FL conservatives deal Gov. Scott's Medicaid expansion a blow

Governor Rick Scott's proposal to expand Medicaid under Obamacare has hit a snag in the Florida legislature.

Conservatives on the House committee charged with approving the expansion rejected it instead.

Reuters:

Florida Governor Rick Scott's plan to expand Medicaid coverage to cover about 1 million more poor people suffered a setback on Monday when the proposal failed to make it out of a key state legislative committee hearing.

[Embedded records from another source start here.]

/-- The fault of an access that is no scalar load or store to an address outside memory, in the order of
    R52: PERM where a register window does not allow the ring, whatever the kind of access, else BUS (R130,
    R145, R276; log entry 65). -/
def windowEv (k : Acc) (ring : BitVec 2) (need : Need) (va : Word) : Ev :=
  match windowOf va with
  | none => busEv k va
  | some w =>
    let reads := need != .w
    let writes := need == .w || need == .rw
    if (reads && !windowRing w false ring) || (writes && !windowRing w true ring) then ringEv k va
    else busEv k va

/-- Do bytes of a tile store touch the sanctuary (R103)? -/
def inSanctuary (off n : Nat) : Bool := decide (0x3FF00 < off + n)

/-- The place a translated job-space address names (R83). -/
def placeOf (s : State) (ent va : Word) : Place :=
  let off := va.toNat % 2 ^ 18
  match entTgt ent with
  | 0 => .hbm (entPage ent * 2 ^ 18 + off)
  | 1 => .host ((s.hub.hostbase.toNat + entPage ent * 2 ^ 18 + off) % 2 ^ 64)
  | _ => .remote (entNode ent) (entPage ent * 2 ^ 18 + off)

/-- Resolve `n` bytes at an address, all in one sector, for a memory access of an engine in a ring:
    region, translation, sanctuary and permission.  The window of a position without a logical engine has no
    storage behind it (R144), and register windows take no such access. -/
def resolve (e : Nat) (ring : BitVec 2) (k : Acc) (need : Need) (va : Word) (n : Nat) :
    EM Target := do
  match regionOf va with
  | .job =>
    let ent ← translate e ring k need va
    return ⟨placeOf (← get) ent va, !entNs ent⟩
  | .own off =>
    if inSanctuary off n && ring ≠ 0 then raise (ringEv k va)
    return ⟨.tile (e * 2 ^ 18 + off), false⟩
  | .sibling p off =>
    if (logicalOf ((← get).sqr (e / 9)) p).isNone then raise (busEv k va)
    if inSanctuary off n && ring ≠ 0 then raise (ringEv k va)
    return ⟨.tile ((e / 9 * 9 + p) * 2 ^ 18 + off), false⟩
  | _ => raise (windowEv k ring need va)

/-! ### Reading bytes -/

/-- The key of the cache line of a place (R106). -/
def lineKey : Place → Nat
  | .hbm pa => pa / 64
  | .host a => 2 ^ 40 + a / 64
  | .remote n pa => 2 ^ 100 + n.toNat * 2 ^ 40 + pa / 64
  | .tile k => 2 ^ 140 + k / 64

/-- The address of a place within its memory. -/
def Place.addr : Place → Nat
  | .hbm pa => pa
  | .host a => a
  | .remote _ pa => pa
  | .tile k => k

/-- The MASTER code of MEM_UE_LOG for an access (Table 2.14). -/
def Acc.master : Acc → Nat
  | .fetch => 0
  | .sread | .swrite => 2
  | _ => 1

/-- What a status of a host or remote read means for the requester (Table 13.9, R526). -/
def respEv (k : Acc) (va : Word) (st : Byte) : Ev := if st = 4 then ueEv k va else busEv k va

/-- The key of a response that an engine waits for: the sector of the engine address and the bytes that the
    request names, for a remote device answers those alone (R545). -/
def respKey (va : Word) (mask : BitVec 64) : Nat := va.toNat / 64 * 2 ^ 64 + mask.toNat

/-- The line of a host or remote place (R524, R545, R548): the response that has come, or a request
    and a wait for it.  Streams and the scalar stream keep their responses apart. -/
def farLine (e : Nat) (k : Acc) (va : Word) (p : Place) (bytes : BitVec 64) : EM (BitVec 512) := do
  let s ← get
  let mask := match p with | .host _ => BitVec.allOnes 64 | _ => bytes
  let key := respKey va mask
  let x := s.eng e
  match (if k = .sread ∨ k = .swrite then x.vec.resp else x.resp).find? fun q => q.1 == key with
  | some (_, r) => if r.status = 0 then return r.data else raise (respEv k va r.status)
  | none =>
    if s.reqs.any fun r => decide (r.who = .engine e) && !r.write && r.acc == k.code &&
        respKey r.va r.mask == key then hold
    match p with
    | .host a =>
      if !hostOpen s then raise (busEv k va)
      upd (hostRequest (.engine e) false va k.code fun t => .hostRead t (BitVec.ofNat 64 (a / 64 * 64)))
      hold
    | .remote node pa =>
      let st ← liftP (frxRequest (.engine e) false false va k.code node 1 0 (pa / 64 * 64) mask [])
      if st = 0 then hold else raise (busEv k va)
    | _ => hold

/-- The 64 bytes of a line of local HBM, or the event of an uncorrectable error in it. -/
def hbmLine (k : Acc) (va : Word) (pa : Nat) : EM (BitVec 512) := do
  let bad ← liftP (probeHbm k.master pa)
  if bad then raise (ueEv k va)
  return BitVec.ofNat 512 (leNat ((← get).hbm.bytes (pa / 64 * 64) 64))

/-- `n` bytes of a line from a byte offset. -/
def lineBytes (w : BitVec 512) (off n : Nat) : List Byte :=
  (List.range n).map fun i => w.extractLsb' (8 * (off + i)) 8

/-- A line with bytes replaced from a byte offset. -/
def lineWrite (w : BitVec 512) (off : Nat) : List Byte → BitVec 512
  | [] => w
  | b :: bs =>
    lineWrite ((w &&& ~~~((0xFF : BitVec 512) <<< (8 * off))) ||| ((b.setWidth 512) <<< (8 * off)))
      (off + 1) bs

/-- Put a line into a cache of 256 sets of 4 ways. -/
def lineFill (m : SMap (BitVec 512)) (key pick : Nat) (w : BitVec 512) : SMap (BitVec 512) :=
  (evict m pick (fun j => j % 256 == key % 256) 4).put key w

/-- Bytes of a cached job-space target through the data cache or the instruction cache.  A failing read
    allocates no line (R124); the bytes a hit delivers are checked (R125). -/
def cachedBytes (e : Nat) (k : Acc) (va : Word) (p : Place) (n : Nat) : EM (List Byte) := do
  let x ← engM e
  let ins := decide (k = .fetch)
  let array := if ins then 1 else 2
  let key := lineKey p
  let off := p.addr % 64
  match (if ins then x.caches.ic else x.caches.dc).find? fun q => q.1 == key with
  | some (_, w) =>
    if ← liftP (probeCache array e key off n) then raise (ueEv k va)
    return lineBytes w off n
  | none =>
    let w ← match p with
      | .hbm pa => hbmLine k va pa
      | p => farLine e k va p (BitVec.allOnes 64)
    let f ← fresh
    upd (recodeLine array e key)
    updE e fun x => { x with caches :=
      if ins then { x.caches with ic := lineFill x.caches.ic key (Config.freeNat f) w }
      else { x.caches with dc := lineFill x.caches.dc key (Config.freeNat f) w } }
    return lineBytes w off n

/-- The byte-enable mask of `n` bytes from a byte offset of a sector. -/
def maskOf (off n : Nat) : BitVec 64 := BitVec.ofNat 64 ((2 ^ n - 1) <<< off)

/-- `n` bytes of a resolved target, read at its memory. -/
def directBytes (e : Nat) (k : Acc) (va : Word) (p : Place) (n : Nat) : EM (List Byte) := do
  match p with
  | .hbm pa => return lineBytes (← hbmLine k va pa) (pa % 64) n
  | .tile key =>
    let bad ← liftP (probeTile key n)
    if bad then raise (ueEv k va)
    return (← get).tile.bytes key n
  | p => return lineBytes (← farLine e k va p (maskOf (p.addr % 64) n)) (p.addr % 64) n

/-- `n` bytes of a resolved target for a scalar load or a fetch. -/
def readTarget (e : Nat) (k : Acc) (va : Word) (t : Target) (n : Nat) : EM (List Byte) :=
  if t.cached then cachedBytes e k va t.place n else directBytes e k va t.place n

/-! ### Writing bytes -/

/-- The enabled bytes of a write. -/
def enabled (bs : List Byte) : List (Option Byte) := bs.map some

/-- Does a write to a target meet an uncorrectable merge read?  Then the event is raised and no
    byte is written (Table 2.7, R218). -/
def probeTarget (k : Acc) (va : Word) (p : Place) (bs : List (Option Byte)) : EM Unit := do
  match p with
  | .hbm pa =>
    let bad ← liftP (probeWrite k.master pa bs)
    if bad then raise (ueEv k va)
  | .host _ => if !hostOpen (← get) then raise (busEv k va)
  | _ => return ()

/-- The byte-enable mask and the data of enabled bytes from an offset of a sector. -/
def sectorOf (off : Nat) (bs : List (Option Byte)) : BitVec 64 × List Byte :=
  let full := List.replicate off none ++ bs ++ List.replicate (64 - off - bs.length) none
  (BitVec.ofNat 64 (full.foldr (fun b n => 2 * n + (if b.isSome then 1 else 0)) 0),
    full.map fun b => b.getD 0)

/-- Write enabled bytes of an engine at a place whose merge read is good: to memory, or on their way
    to the host or a remote device (R549).  `resv` is the engine whose own reservation a write
    leaves alone: R114 names a write "from any other master", and the engine's write stream counts as the
    engine itself (log entry 65). -/
def writePlace (e : Nat) (k : Acc) (va : Word) (p : Place) (bs : List (Option Byte)) (s : State) :
    State :=
  match p with
  | .hbm pa => writeHbm (some e) pa bs s
  | .tile key => writeTile (some e) key bs s
  | .host a =>
    let (mask, data) := sectorOf (a % 64) bs
    hostRequest (.engine e) true va k.code
      (fun t => .hostWrite t (BitVec.ofNat 64 (a / 64 * 64)) mask (BitVec.ofNat 512 (leNat data))) s
  | .remote node pa =>
    let (mask, data) := sectorOf (pa % 64) bs
    let (st, s1) := frxRequest (.engine e) true false va k.code node 2 0 (pa / 64 * 64) mask data s
    if st = 0 then s1 else deferError e false va k.code s1

/-- A line of the engine's own data cache that a scalar store hits is updated (R108). -/
def updateLine (e : Nat) (p : Place) (bs : List Byte) (s : State) : State :=
  let key := lineKey p
  match (s.eng e).caches.dc.find? fun q => q.1 == key with
  | none => s
  | some (_, w) =>
    let off := p.addr % 64
    let hit (i : Nat) : Bool := decide (off ≤ i ∧ i < off + bs.length)
    { s with flaws := recode 2 e key hit s.flaws }.modEng e fun x => { x with caches := { x.caches with
      dc := x.caches.dc.put key (lineWrite w off bs) } }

On the eve of convening of the 2013 session, the House Select Committee on the Patient Protection and Affordable Care Act rejected the expansion. A Senate counterpart committee postponed consideration of the issue, which is sure to be one of the biggest controversies of the session.

Scott, a Republican who bitterly fought President Barack Obama's national healthcare plan as a candidate and in his first two years as governor, stunned conservative supporters on Feb. 20 when he endorsed a three-year expansion of Medicaid, provided the federal government picks up the full cost for the first three years as promised.

"There's definitely a fight between the governor and the (state) legislature over this. The Republicans in the legislature are much more fiscally conservative than his actions have shown him to be," said Susan MacManus, a Tampa-based political scientist at the University of South Florida.

Republican legislative leaders have been openly hostile toward the plan, emphasizing that state lawmakers will make the final decision in drawing up a budget for next fiscal year.

While Democrats have pushed for full implementation of so-called "Obamacare," the controlling Republican leadership has warned that the federal government might not keep its end of the bargain, leaving the state with a million more Medicaid recipients and reduced federal funding to cover them.

One can easily see the point of the Republican legislators. What guarantee do they have that a few years down the road that budget cutting in Washington wouldn't target state Medicaid payments? This is no idle worry considering the number of people that will be added to state Medicaid rolls.

The Medicaid expansion has always been a tough sell largely because of the concerns expressed by local lawmakers that Washington might leave them in the lurch down the road. What ever guarantees Scott, Christie, and other GOP governors got from HHS that the funds would flow better have been good ones.